───── RECORDS SUPPLIED

/-! ### Ethernet ingress (R73 to R81) -/

/-- A frame that passed the MAC and MACsec, at DTIME `start`, received at instant `cyc`. -/
def Dev.ethDispose (d : Dev) (p : Nat) (bs : List Byte) (start sfd16 cyc : Nat) : Dev :=
  let h := parseHdr bs
  match d.dispo p h bs with
  | .pfc => if p < 12 then d.pfcReceive p (h.off + 2) bs else d
  | .badControl => d.cnt F.CNT_DROP_ERROR_COUNT p
  | .ptp => d.ptpReceive ⟨p, bs, sfd16, cyc⟩
  | .lldp => d.toMgmt p bs
  | .reserved => d.toHost p 0 false false start bs
  | .filter host => if host then d.toHost p 0 false true start bs else d.toMgmt p bs
  | .lookup =>
    let pipe := b2n (pipeB p)
    match d.ethPlan p pipe 0 bs h (bs.length + 4) true with
    | (d1, none) => d1
    | (d1, some x) => d1.ethForward p pipe bs h start x

/-! ### Field ingress queues (R96 to R102) -/

/-- Words of a queue: 4 KiB for a T1S or CAN port, 512 B for a LIN port (Table PIPE-3). -/
def fqWords (q : Nat) : Nat := if q < 28 then 128 else 16

/-- The queue of a port: the global port number minus 12 (Table PIPE-3). -/
def fqOf (p : Nat) : Nat := p - 12

/-- Data words of a record: 32 bytes each under tag 0, and the last under its number of bytes, filled with bytes of 0 (R97). -/
def dataLines : Nat → List Byte → List (Nat × List Byte)
  | 0, _ => []
  | n + 1, bs =>
    if bs.length ≤ 32 then [(bs.length, bs ++ List.replicate (32 - bs.length) 0)] else (0, bs.take 32) :: dataLines n (bs.drop 32)

/-- The words of a record, each with its tag (R97): the 32 B header with residence start, identifier, format, length and receive
status, then the data. The manual gives the header no layout: this one is the model's (log 74). -/
def Rec.lines (r : Rec) : List (Nat × List Byte) :=
  let n := (r.msg.data.length + 31) / 32
  let head := leBytes 8 r.start ++ leBytes 4 r.msg.id ++ leBytes 1 r.msg.form ++ leBytes 2 r.msg.data.length ++ leBytes 1 r.state
    ++ leBytes 1 r.msg.flags ++ leBytes 15 0
  (if n == 0 then 32 else 0, head) :: dataLines n r.msg.data

/-- Words of a record. -/
def Rec.words (r : Rec) : Nat := r.lines.length

/-- Lanes that a queue's pointers count: one bit more than the lane address, 11 bits for 4 KiB and 8 bits for 512 B (R98). -/
def fqSpan (q : Nat) : Nat := 16 * fqWords q

def Dev.fq (d : Dev) (q : Nat) : List Rec := SMap.get d.fwd.fq [] q
def Dev.setFq (d : Dev) (q : Nat) (l : List Rec) : Dev := { d with fwd := { d.fwd with fq := SMap.set d.fwd.fq [] q l } }

/-- The write and read pointers of a queue, in lanes (R98). -/
def Dev.fqPtr (d : Dev) (q : Nat) : Nat × Nat := SMap.get d.fwd.fqPtr (0, 0) q

/-- The pointers move on by words of eight lanes. -/
def Dev.fqMove (d : Dev) (q w r : Nat) : Dev :=
  let x := d.fqPtr q
  { d with fwd := { d.fwd with fqPtr := SMap.set d.fwd.fqPtr (0, 0) q ((x.1 + 8 * w) % fqSpan q, (x.2 + 8 * r) % fqSpan q) } }

/-- Words between the pointers: 0 where they are equal, all where their top bits alone differ (R98). -/
def Dev.fqFill (d : Dev) (q : Nat) : Nat := ((d.fqPtr q).1 + fqSpan q - (d.fqPtr q).2 % fqSpan q) % fqSpan q / 8
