/-- An error destroys the device's frame, which returns to the heap, or leaves it at the limit; a controller that can no longer
contend removes it (R203), and the frame of an aborted transport session goes (R303). -/
def Dev.attemptLost (d : Dev) (c : Nat) (x : Copy) : Dev :=
  let d1 := d.setCtl c { d.ctl c with arb := none }
  let y := { x with started := false, tries := x.tries + 1 }
  let lim := d.get (F.CAN_CTRL_RETX_LIMIT c)
  let d2 := d1.setCopy y
  if lim != 0 && lim ≤ y.tries then (d2.inc (F.CAN_TX_FAIL_COUNT c)).dropCopy y .txFail
  else if !d2.canContends c then (d2.inc (F.CAN_NC_DROP_COUNT c)).dropCopy y .lost
  else if d2.xptOver y then d2.dropCopy y .aborted
  else d2

/-- A detected error. As transmitter, `tail` names the two cases that ISO 11898-1 does not count: a passive node that gets no
acknowledgement and sees no dominant bit in its error flag, and a stuff error in the arbitration field; `more` counts the bit
errors in its own error flag and each further sequence of 8 dominant bits after it. -/
def Dev.canError (d : Dev) (c : Nat) (tx : Bool) (code : Nat) (field : CanField) (bitPos : Nat) (dataPhase tail : Bool)
    (more : Nat) (edges : List Nat) : Dev :=
  if d.canInit c || (d.ctl c).joining then d
  else if d.rateSearching c then
    let d1 := (d.set (F.CAN_LEC_CODE c) code).set (F.CAN_LEC_DATA_PHASE c) (b2n dataPhase)
    if code == 1 || code == 2 || code == 6 then d1.rateNext c else d1
  else
    match (if tx then d.arbCopy c else none) with
    | none => if d.canReceives c then d.canRxError c code dataPhase tail more else d
    | some (_, x) =>
      let free := tail && ((code == 3 && d.get (F.CAN_STATUS_STATE c) == 1) || (code == 1 && field == .arbitration))
      let hit := (code == 4 || code == 5) && (field == .control || field == .data) && x.started
      let d0 := (((d.set (F.CAN_LEC_CODE c) code).set (F.CAN_LEC_DATA_PHASE c) (b2n dataPhase)).excuse (20 + c) (fun _ => true)).canFlag c
      -- the delay has been measured by the data phase, whether the error falls in it or after it (R194)
      let da := if dataPhase || field == .ack || field == .eof then d0.canDelay c x.msg edges else d0
      let d1 := (da.canIdle c).attemptLost c { x with excused := true }
      let d2 := if hit then d1.collision c x.msg.form x.msg.id bitPos (field == .data) else d1
      let n := (if free then 0 else 8) + 8 * more
      if n == 0 then d2 else d2.canCount c (min 511 (d2.get (F.CAN_ERRCNT_TEC c) + n)) (d2.get (F.CAN_ERRCNT_REC c))

end Sys2Proof.Machine
end

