-- ==== Sys2Proof/Machine/CryOps.lean ====
section
/-!
DEFINITION. Host jobs of ring 58 (R313, R314, R322 to R328), INSTALL_SAK (R337), the secure-channel table's access port
(R331), and the TRNG (R338).
-/
namespace Sys2Proof.Machine

/-! ### The provisioning nonce (R355) -/

/-- The provisioning nonce held is `n`, shown in `PROV_NONCE_k` (R355). -/
def Dev.setNonce (d : Dev) (n : Option (List Nat)) : Dev :=
  ({ d with vault := { d.vault with nonce := n } }).setDataRegs R.VAULT_PROV_NONCE 4 (leNat (bytes (n.getD [])))

/-- A PROVISION that ends outside its own execution consumes the nonce as every other does (R355). -/
def Dev.provGone (d : Dev) (o : Op) : Dev := if o.ring == 59 && o.opcode == 0x21 then d.setNonce none else d

/-! ### A job's parameters (Table CRY-3) -/

/-- Bytes `off` to `off + n - 1` of the parameter block as a number. -/
def CryJob.par (j : CryJob) (off n : Nat) : Nat := leNat (slice j.parm off n)
def CryJob.alg (j : CryJob) : Nat := j.par 0 1
def CryJob.mode (j : CryJob) : Nat := j.par 1 1
def CryJob.dir (j : CryJob) : Nat := j.par 2 1
def CryJob.tagLen (j : CryJob) : Nat := j.par 3 1
def CryJob.keySlot (j : CryJob) : Nat := j.par 4 2
def CryJob.ivAddr (j : CryJob) : Nat := j.par 16 8
def CryJob.aadLen (j : CryJob) : Nat := j.par 24 4
def CryJob.inLen (j : CryJob) : Nat := j.par 28 4
def CryJob.aadAddr (j : CryJob) : Nat := j.par 32 8
def CryJob.inAddr (j : CryJob) : Nat := j.par 40 8
def CryJob.outAddr (j : CryJob) : Nat := j.par 48 8
def CryJob.tagAddr (j : CryJob) : Nat := j.par 56 8

/-- Opcodes of ring 58 (Table CRY-2). -/
def opCipher : Nat := 1
def opHash : Nat := 2
def opHmac : Nat := 3
def opEcdsa : Nat := 4
def opRandom : Nat := 5
def opSak : Nat := 6

/-- A GCM or GMAC decryption writes nothing before its tag is known; above 9,216 B it makes two passes (R325). -/
def CryJob.checked (op : Nat) (j : CryJob) : Bool := op == opCipher && (j.mode == 3 || j.mode == 4) && j.dir == 1
def CryJob.bulk (op : Nat) (j : CryJob) : Bool := j.checked op && decide (9216 < j.inLen)

/-- Held-output units of a frame-mode decryption (R327, R328); GMAC has no output. -/
def CryJob.need (op : Nat) (j : CryJob) : Nat :=
  if j.checked op && !j.bulk op && j.mode == 3 then (j.inLen + 127) / 128 else 0

/-- Bytes one pass covers: input, or output of RANDOM; a 32 B digest is not hashed. -/
def CryJob.total (op : Nat) (j : CryJob) : Nat :=
  if op == opSak || (op == opEcdsa && j.mode == 0) then 0 else j.inLen

/-- A reserved field or code of the parameter block is set (R323, R324). Fields that Table CRY-3 gives other algorithms of
the same operation are not reserved. -/
def CryJob.badFormat (op : Nat) (j : CryJob) : Bool :=
  let zero (off n : Nat) : Bool := j.par off n == 0
  let tail := zero 24 4 && zero 32 8
  if op == opSak then !(zero 16 16) || decide (1024 ≤ j.par 0 2) || decide (256 ≤ j.par 2 2)
  else !(zero 6 10) ||
    (if op == opCipher then
      decide (1 < j.alg) || decide (5 < j.mode) || decide (1 < j.dir) || decide (256 ≤ j.keySlot)
        || ((j.mode == 3 || j.mode == 4) && !(decide (12 ≤ j.tagLen) && decide (j.tagLen ≤ 16)))
        || (j.mode == 5 && !(decide (4 ≤ j.tagLen) && decide (j.tagLen ≤ 16)))
    else if op == opHash then decide (1 < j.alg) || !(zero 1 1) || !(zero 16 8) || !tail
    else if op == opHmac then
      decide (1 < j.alg) || !(zero 1 1) || decide (1 < j.dir) || decide (256 ≤ j.keySlot) || !(zero 16 8) || !tail
        || (j.dir == 1 && !(decide (16 ≤ j.tagLen) && decide (j.tagLen ≤ (if j.alg == 0 then 32 else 48))))
    else if op == opEcdsa then
      !(zero 0 1) || decide (1 < j.mode) || !(zero 2 4) || !(zero 24 4) || !(zero 48 16)
    else !(zero 0 6) || !(zero 16 8) || !tail || !(zero 40 8) || !(zero 56 8))

/-- A length is outside Table CRY-4. -/
def CryJob.badLength (op : Nat) (j : CryJob) : Bool :=
  let n := j.inLen
  if op == opCipher then
    (if j.mode < 2 then decide (n < 16) || decide (1048576 < n) || n % 16 != 0
     else if j.mode == 2 then n == 0 || decide (1048576 < n)
     else if j.mode == 5 then decide (65536 < n)
     else decide (1048576 < n) || (j.mode == 3 && decide (65536 < j.aadLen)))
  else if op == opRandom then n == 0 || decide (65536 < n)
  else if op == opEcdsa && j.mode == 0 then n != 32
  else op != opSak && decide (1048576 < n)

/-- The slot a job's key comes from, and the use it makes of it (Table VLT-3). -/
def CryJob.keyUse (op : Nat) (j : CryJob) : Option (Nat × Nat) :=
  if op == opCipher then
    some (j.keySlot, if j.mode == 5 then useMac else if j.dir == 0 then useEncrypt else useDecrypt)
  else if op == opHmac then some (j.keySlot, useHmac)
  else if op == opSak then some (j.par 2 2, useUnwrap)
  else none
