-- ==== Sys2Proof/Machine/Tbl.lean ====
section
/-!
DEFINITION. The commands of the tables (chapter 4).
-/
namespace Sys2Proof.Machine

/-- TBL_OP_START (R136). -/
def execTblOpStart (s : State) : Host.Outcome State Fault Refusal := s.done (s.dev.tblStart)

/-- TBL_WRITE (R137). -/
def execTblWrite (entries : Nat) (s : State) : Host.Outcome State Fault Refusal := s.done (s.dev.tblWrite entries)

/-- TBL_READ (R139). -/
def execTblRead (entries : Nat) (s : State) : Host.Outcome State Fault Refusal := s.done (s.dev.tblRead entries)

/-- FDB_INSERT (R140). -/
def execFdbInsert (s : State) : Host.Outcome State Fault Refusal := s.done (s.dev.fdbOp [3] 0)

/-- FDB_DELETE (R141). -/
def execFdbDelete (s : State) : Host.Outcome State Fault Refusal := s.done (s.dev.fdbOp [4] 0)

/-- FDB_FLUSH (R141). -/
def execFdbFlush (sets : Nat) (s : State) : Host.Outcome State Fault Refusal := s.done (s.dev.fdbOp [5] sets)

/-- FDB_OP_RING60_ROOM (R142). -/
def execFdbOpRing60Room (sets : Nat) (s : State) : Host.Outcome State Fault Refusal :=
  s.done (s.dev.fdbOp [3, 4, 5] sets)

/-- TBL_WRITE_RESUME (R138). -/
def execTblWriteResume (entries : Nat) (s : State) : Host.Outcome State Fault Refusal :=
  s.done (s.dev.tblWrite entries)

/-- BURNISHER_VISIT (R148). -/
def execBurnisherVisit (pipe : Fin 2) (s : State) : Host.Outcome State Fault Refusal := s.done (s.dev.burnVisit pipe)

/-- ASSAY_PASS_START (R152). -/
def execAssayPassStart (s : State) : Host.Outcome State Fault Refusal := s.done (s.dev.assayStart)

/-- ASSAY_COMPARE (R153). -/
def execAssayCompare (units : Nat) (s : State) : Host.Outcome State Fault Refusal := s.done (s.dev.assayCompare units)

end Sys2Proof.Machine
end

──────────

Nothing but the lines above from the one containing "that gets no" through the one containing "errors in its" should appear in the answer, each repeated exactly.

/-- A detected error. As transmitter, `tail` names the two cases that ISO 11898-1 does not count: a passive node that gets no
acknowledgement and sees no dominant bit in its error flag, and a stuff error in the arbitration field; `more` counts the bit
errors in its own error flag and each further sequence of 8 dominant bits after it. -/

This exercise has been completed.